When you’re in a conversation, the context window builds up. If you paste a document and ask questions about it, the model has direct access to that text in its context window. But if you reference that document in a new conversation tomorrow, the model has no memory of it unless you paste it again.

What’s Built and What’s Missing

Current LLMs handle pattern recognition extremely well. They implement something roughly analogous to the brain’s cortical processing – learning statistical associations between tokens and generating coherent language from them. But they’re missing the components that would make them more complete reasoning systems.

What exists:

Pattern learning and processing (similar to cortical pattern recognition).
Statistical associations between concepts.
Language generation capabilities.
Some emergent reasoning, especially in RL-trained models.

What’s missing:

Memory consolidation: No equivalent of the hippocampus. Once a session ends, everything is forgotten. There’s no process for converting short-term context into long-term updates.
Sleep phase: Humans replay and consolidate memories during rest. Models have no similar distillation step where conversations are analyzed and written back into weights.
Motivation system: No intrinsic goals, instincts, or drives. The model doesn’t “want” anything.
Independent reasoning core: No mechanism for reasoning separate from memorized patterns. Models rely heavily on having seen similar examples during training.

This creates a strange limitation: perfect recall without understanding. Humans forget enough to generalize; models memorize too much and fail when faced with genuinely new structures. They perform well within their training distribution (on-manifold problems) but degrade sharply on unfamiliar tasks (off-manifold).
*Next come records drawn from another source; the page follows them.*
/-- Two ranges overlap; an empty range overlaps nothing. -/
def rangesMeet (a n b m : Nat) : Bool := decide (0 < n) && decide (0 < m) && decide (a < b + m) && decide (b < a + n)

/-! ## Transfers of a copy (R214) -/

/-- The scratchpad offset of row `r`, rebased (R214, R395). -/
def copyScratch (x : Cmd) (r : Nat) : Nat := ceScratch x.word (ceBase x.word x.rings x.stage) r + x.rebase

/-- Burst `j` of `n` bytes at address `p`: where it begins and its length; a burst lies in one block of 256 bytes. -/
def burstPart (p n j : Nat) : Nat × Nat :=
  let a := max p ((p / 256 + j) * 256)
  (a, min (p + n) ((p / 256 + j + 1) * 256) - a)

/-- The number of bursts of `n` bytes at `p`. -/
def burstCount (p n : Nat) : Nat := (p % 256 + n + 255) / 256

/-- Bursts are numbered by row and place in the row. -/
def burstNumber (row chunk : Nat) : Nat := row * 2 ^ 14 + chunk

/-- The address that a row's bursts are cut by: global, or, for a scratchpad fill, the scratchpad offset. -/
def rowAddress (x : Cmd) (r : Nat) : Option Nat :=
  if cmdCode x.word = 0x24 ∧ !ceDir x.word then some (copyScratch x r)
  else rangeOf x.sg (ceGlobal x.word r) (cmdA x.word) (!ceDir x.word) (ceDir x.word)

/-- Every burst of a command by rows. -/
def allBursts (x : Cmd) : List (Nat × Nat) :=
  (List.range (ceCount x.word)).flatMap fun r =>
    (List.range (burstCount ((rowAddress x r).getD 0) (cmdA x.word))).map fun j => (r, j)

/-- Burst `chunk` of row `row` is still to be done and not held on a page fault. -/
def burstDue (x : Cmd) (row chunk : Nat) : Bool :=
  (allBursts x).contains (row, chunk) && !x.done.contains (burstNumber row chunk)
    && !(x.held.any fun h => h.1 == burstNumber row chunk)

/-- The copy moves elements through an index table. -/
def isTable (x : Cmd) : Bool := cmdCode x.word == 0x22 || cmdCode x.word == 0x23

/-- The copy moves a ring descriptor. -/
def isDescriptor (x : Cmd) : Bool := cmdCode x.word == 0x25 || cmdCode x.word == 0x26

/-- The scratchpad bytes of a burst: where they begin and how many. A fill of global memory has none. -/
def burstPad (x : Cmd) (row chunk : Nat) : Nat × Nat :=
  if cmdCode x.word = 0x24 ∧ ceDir x.word then (0, 0)
  else
    let p := (rowAddress x row).getD 0
    let (a, n) := burstPart p (cmdA x.word) chunk
    (copyScratch x row + (a - p), n)

/-- The scratchpad bytes that a copy has still to move, part by part. -/
def padLeft (x : Cmd) : List (Nat × Nat) :=
  if isTable x then
    ((List.range (ceCount x.word)).filter fun i => decide (x.count ≤ i)).map fun i => (copyScratch x i, cmdA x.word)
  else if isDescriptor x then (if x.count = 0 then [(ceSoff x.word + x.rebase, 16)] else [])
  else ((allBursts x).filter fun b => !x.done.contains (burstNumber b.1 b.2)).map fun b => burstPad x b.1 b.2

/-- Every part of a copy has been performed. -/
def partsDone (x : Cmd) : Bool :=
  if isDescriptor x then x.count == 1
  else if isTable x then x.count == ceCount x.word
  else x.done.length == (allBursts x).length

/-- A copy has nothing left to do: its parts are done or it has met a failing address (R462), and no peer owes it an answer. -/
def copyOver (s : State) (c : Nat) (x : Cmd) : Bool := (x.status == 5 || partsDone x) && !asksPeer s c (cmdRequester x)

/-! ## What parts of copies touch (R207) -/

/-- The bytes that a part of a copy reads and writes, in the scratchpad and beyond it by physical address; `far` where its
global bytes have no address yet. -/
structure Touch where
  reads : List (Nat × Nat) := []
  writes : List (Nat × Nat) := []
  far : Bool := false

/-- The global bytes of an access by their physical address, if it is in the port's TLB. -/
def globalAt (s : State) (c : Nat) (x : Cmd) (va n : Nat) : Option (Nat × Nat) :=
  match translate s (clusterOf c) x.ctag va (!ceDir x.word) (ceDir x.word) false with
  | .hit pa _ => some (pa, n)
  | _ => none

/-- The touch of a transfer between scratchpad bytes and global ones. -/
def touchOf (x : Cmd) (pad : List (Nat × Nat)) (glob : List (Option (Nat × Nat))) : Touch :=
  let near := glob.filterMap id
  if ceDir x.word then { reads := pad, writes := near, far := glob.any Option.isNone }
  else { reads := near, writes := pad, far := glob.any Option.isNone }

/-- What a burst touches. -/
def burstTouch (s : State) (c : Nat) (x : Cmd) (b : Nat × Nat) : Touch :=
  let (off, n) := burstPad x b.1 b.2
  let pad := if n = 0 then [] else [(padAddr c off, n)]
  if cmdCode x.word = 0x24 ∧ !ceDir x.word then touchOf x pad []
  else
    let (a, m) := burstPart ((rowAddress x b.1).getD 0) (cmdA x.word) b.2
    touchOf x pad [globalAt s c x a m]

/-- The index word of element `i` and its poison. -/
def indexWord (s : State) (c : Nat) (x : Cmd) (i : Nat) : Nat × Bool :=
  s.load (padAddr c (bitsOf x.word 84 64 + x.rebase + 4 * i)) 4

/-- The device virtual address of element `i` of ce.gth or ce.sct (R213). -/
def elementAddress (s : State) (c : Nat) (x : Cmd) (i : Nat) : Option Nat :=
  let n := cmdA x.word
  rangeOf x.sg (cmdAddr x.word + BitVec.ofNat 64 ((indexWord s c x i).1 * n)) n (!ceDir x.word) (ceDir x.word)

/-- What element `i` touches. -/
def elementTouch (s : State) (c : Nat) (x : Cmd) (i : Nat) : Touch :=
  let n := cmdA x.word
  let t := touchOf x [(padAddr c (copyScratch x i), n)] (match elementAddress s c x i with
    | some p => (List.range (burstCount p n)).map fun j => let (a, m) := burstPart p n j; globalAt s c x a m
    | none => [])
  { t with reads := (padAddr c (bitsOf x.word 84 64 + x.rebase + 4 * i), 4) :: t.reads }

/-- What a ring descriptor's move touches. -/
def descriptorTouch (c : Nat) (x : Cmd) : Touch :=
  let pad := [(padAddr c (ceSoff x.word + x.rebase), 16)]
  if cmdCode x.word = 0x25 then { reads := pad } else { writes := pad }

/-- The scratchpad bytes of a copy's bursts that a peer has been asked for and that have not come (R407). -/
def askedBytes (s : State) (c : Nat) (x : Cmd) : List (Nat × Nat) :=
  (s.peerReqs.filter fun q => q.flight.core == c && q.flight.slot == cmdRequester x && q.flight.lane.isNone
      && q.flight.kind == .load false).map fun q => (padAddr c q.flight.expected.toNat, q.flight.n)

/-- The bytes that a copy has still to write by parts that are not performed. -/
def partWrites (s : State) (c : Nat) (x : Cmd) : Touch :=
  let pads : Touch := { writes := (padLeft x).map fun b => (padAddr c b.1, b.2) }
  if x.status == 5 || cmdCode x.word == 0x25 then {}
  else if cmdCode x.word == 0x26 then pads
  else if isTable x then (if ceDir x.word then { far := decide (x.count < ceCount x.word) } else pads)
  else
    let l := ((allBursts x).filter fun b => !x.done.contains (burstNumber b.1 b.2)).map (burstTouch s c x)
    { writes := l.flatMap Touch.writes, far := ceDir x.word && l.any Touch.far }

/-- The bytes that a copy has still to write. -/
def writesLeft (s : State) (c : Nat) (x : Cmd) : Touch :=
  let t := partWrites s c x
  { t with writes := t.writes ++ askedBytes s c x }

/-- A part meets what an earlier copy has still to write. -/
def Touch.meets (earlier t : Touch) : Bool :=
  let mine := t.reads ++ t.writes
  let isFar := fun (b : Nat × Nat) => decide (b.1 < 2 ^ 52)
  (earlier.writes.any fun b => mine.any fun d => rangesMeet b.1 b.2 d.1 d.2)
    || (earlier.far && (t.far || mine.any isFar)) || (t.far && earlier.writes.any isFar)

/-- A fill waits until its stage is empty. That of a killed slot waits only for a te.mma of that slot which is to read the ring
(log entry 33). -/
def mayStart (s : State) (c : Nat) (x : Cmd) : Bool :=
  x.started || cmdDone x.word != 1 || !ringFull (ringOf s c x (cmdRing x.word)) x.stage || (match x.owner with
    | .gone _ => !((s.coreOf c).tileQ.any fun y => y.owner == x.owner && namesRing y (cmdRing x.word))
    | _ => false)

/-- A copy has started, or starts now that those before it have: what its first part waits for delays only that part. -/
def startsNow (s : State) (c : Nat) (x : Cmd) : Bool := x.started || (mayStart s c x && !frozen s c x)

/-- Command `i` of a copy queue may perform a part: every earlier one has started, and it meets nothing that one of them has
still to write. -/
def mayOvertake (s : State) (c i : Nat) (t : State → Touch) : Bool :=
  ((s.coreOf c).copyQ.take i).all fun y => (startsNow s c y && !(writesLeft s c y).meets (t s))

/-! ## Copies that wait behind a held one (R392) -/

/-- What a copy has still to move: of one through an index table the next element. -/
def partsLeft (s : State) (c : Nat) (x : Cmd) : Touch :=
  if isTable x then elementTouch s c x x.count
  else
    let l := ((allBursts x).filter fun b => !x.done.contains (burstNumber b.1 b.2)).map (burstTouch s c x)
    { reads := l.flatMap Touch.reads, writes := l.flatMap Touch.writes, far := l.any Touch.far }

/-- No copy of slot `j` that has started is still moving, of the rest of a queue behind the copies `stuck`: it has moved
everything, is held at the port, or has to wait for what a stuck one is still to write. -/
def copiesRest (s : State) (c j : Nat) : List Cmd → List Cmd → Bool
  | _, [] => true
  | stuck, x :: rest =>
    if !x.started || copyOver s c x then copiesRest s c j stuck rest
    else if !x.held.isEmpty || (!isDescriptor x && stuck.any fun y => (writesLeft s c y).meets (partsLeft s c x)) then
      copiesRest s c j (stuck ++ [x]) rest
    else x.owner != .slot j && copiesRest s c j stuck rest

/-! ## Bank-unit runs (R219–R222) -/

/-- The run of a command at its target, which acceptance resolved (R116, R395). -/
def runOf (x : Cmd) : Run :=
  { code := cmdCode x.word, opa := cmdA x.word, opb := cmdB x.word, fop := buFopCode x.word, core := x.stage
    addr := buAddr x.word + x.rebase, count := buCount x.word, aux := buAux x.word + x.rebase, tile := none }

/-- The command is element-wise (R220). -/
def isElementWise (code : Nat) : Bool :=
  (decide (0x30 ≤ code) && decide (code ≤ 0x34)) || code == 0x39 || code == 0x3B || code == 0x3C

/-- The bank of element `e`, and the elements that a bank holds, in increasing order (R270). -/
def Run.bank (r : Run) (e : Nat) : Nat := bankAt (r.addr + 4 * e)
def Run.elements (r : Run) (bank : Nat) : List Nat := (List.range r.count).filter fun e => r.bank e == bank

/-- How far a run has come: of an element-wise one, the bank of each element done; of another, the elements or rows done. -/
structure Progress where
  done : List Nat
  next : Nat
  started : Bool

/-- Elements done by a bank. -/
def Progress.at_ (p : Progress) (bank : Nat) : Nat := (p.done.filter fun b => b == bank).length

/-- The next element of an element-wise run at a bank. -/
def Run.nextAt (r : Run) (p : Progress) (bank : Nat) : Option Nat := (r.elements bank)[p.at_ bank]?

/-- The elements that are done when `next` steps of a run are: rows of L words for bu.topk, else elements. -/
def Run.passed (r : Run) (next : Nat) : Nat := if r.code = 0x3A then next * r.opa else next

/-- The scratchpad banks of a run's state words. -/
def Run.stateBanks (r : Run) : List Nat := if r.tile.isSome then [] else banksAt r.aux (stateBytes r.code r.count)

/-- The run has words to do at a bank. -/
def Run.leftAt (r : Run) (p : Progress) (bank : Nat) : Bool :=
  if isElementWise r.code then decide (p.at_ bank < (r.elements bank).length)
  else
    let from_ := r.passed p.next
    decide (from_ < r.count) && (r.stateBanks.contains bank || (List.range r.count).any fun e => decide (from_ ≤ e) && r.bank e == bank)

/-- The run has reached a bank and not left it: an element-wise one once it has executed an element there, a stateful one at all
its banks once it has started (R298). When a command reaches a bank is no more fixed than that (log entry 135). -/
def Run.standsAt (r : Run) (p : Progress) (bank : Nat) : Bool :=
  r.leftAt p bank && (if isElementWise r.code then p.done.contains bank else p.started)

def Cmd.progress (x : Cmd) : Progress := ⟨x.done, x.count, x.started⟩
def BankRun.progress (x : BankRun) : Progress := ⟨x.done, x.next, x.started⟩

/-- Who runs elements at a bank: a command, by its core and identifier, or a capsule's bank step, by its core and buffer. -/
inductive Runner where
  | command (core ident : Nat)
  | capsule (core buf : Nat)
  | atomic
  deriving DecidableEq, Repr

/-- The runs at the banks of core `p`. -/
def runsAt (s : State) (p : Nat) : List (Runner × Run × Progress) :=
  let cmds := s.cores.entries.flatMap fun e =>
    (e.2.bankQ.filter fun x => x.stage == p).map fun x => (Runner.command e.1 x.ident, runOf x, x.progress)
  let caps := (List.range 6).filterMap fun b =>
    match vget (s.coreOf p).bufs .free b with
    | .banking r => some (Runner.capsule p b, r.run, r.progress)
    | _ => none
  cmds ++ caps

/-- No other run stands at a bank of core `p` (R298). -/
def reaches (s : State) (p bank : Nat) (who : Runner) : Bool :=
  !((runsAt s p).any fun x => x.1 != who && x.2.1.standsAt x.2.2 bank)

/-- The banks that a run needs for its next step: of a stateful one, all that it has words at, before it starts. -/
def Run.needs (r : Run) (p : Progress) (bank : Nat) : List Nat :=
  if isElementWise r.code then [bank] else if p.started then [] else (List.range 32).filter fun b => r.leftAt p b

/-! ## Aged requesters (R269) -/

/-- The stage of te.mma's rings that the tile engine reads next. -/
def stageBanks (s : State) (c : Nat) (x : Cmd) (ring f rows : Nat) : List Nat :=
  let q := ringOf s c x ring
  banksAt (ringBase q + x.rebase + ringHead q * ringStage q) (rows * rowBytes f)

/-- The global side of a transfer of `n` bytes at `va` is ready: it is translated, no sequence holds its bank, no peer has to be
waited for, and the host holds no line that is to be written. -/
def globalReady (s : State) (c : Nat) (x : Cmd) (va n : Nat) : Bool :=
  match translate s (clusterOf c) x.ctag va (!ceDir x.word) (ceDir x.word) false with
  | .hit pa _ => !bankBusy s pa && !(ceDir x.word && (snoopBlocked s pa n).1)
      && !((apertureOf s pa).any fun a => peerHeld s x.ctag a.1)
  | _ => false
It’ll take close to a decade to meaningfully address these architectural gaps.

How Training Actually Works

LLM training

The training pipeline has three distinct stages:

Stage 1: Pretraining

This is where the model learns from internet documents. Companies like OpenAI, Anthropic, and Meta download massive amounts of text from the internet – the FineWeb dataset, for example, contains about 15 trillion tokens taking up roughly 44 terabytes of disk space.

The process:

Data collection: Crawl massive portions of the internet using sources like Common Crawl, which has indexed billions of pages since 2007.
Filtering: Remove low-quality, harmful, or irrelevant data, including spam, adult content, PII, and non-target languages.
Text extraction: Strip HTML down to readable text, removing scripts, navigation, and markup.
Deduplication: Eliminate repeated pages or documents.
Tokenization: Convert clean text into tokens, the units models actually process.
Training: Repeatedly predict the next token in a sequence.

Training means showing the model a sequence of tokens and asking “what comes next?” For example:

Input: “The capital of France is”
Model predicts: probability distribution over all possible next tokens
Actual next token: “Paris”
Update the model to make “Paris” slightly more likely next time

This happens roughly 1 million tokens at a time, across thousands of updates, over months of training on thousands of GPUs. The model learns statistical patterns: which words follow which other words, how sentences are structured, what facts commonly appear together.

Scale example: GPT-2 (1.5 billion parameters, ~40GB of text from 8 million web pages) cost roughly $40,000 to train in 2019. Modern hardware and software have significantly reduced training costs because of:

Better data filtering and curation
More efficient hardware
Improved software and optimization techniques

The output: Base Model

The result of pretraining is a base model. It can generate coherent continuations given a text prefix. For example:

Input: “The weather today is”
Output: text that statistically resembles internet documents

At this stage, the model is not an assistant – it’s an advanced text predictor. It’s essentially an internet document simulator.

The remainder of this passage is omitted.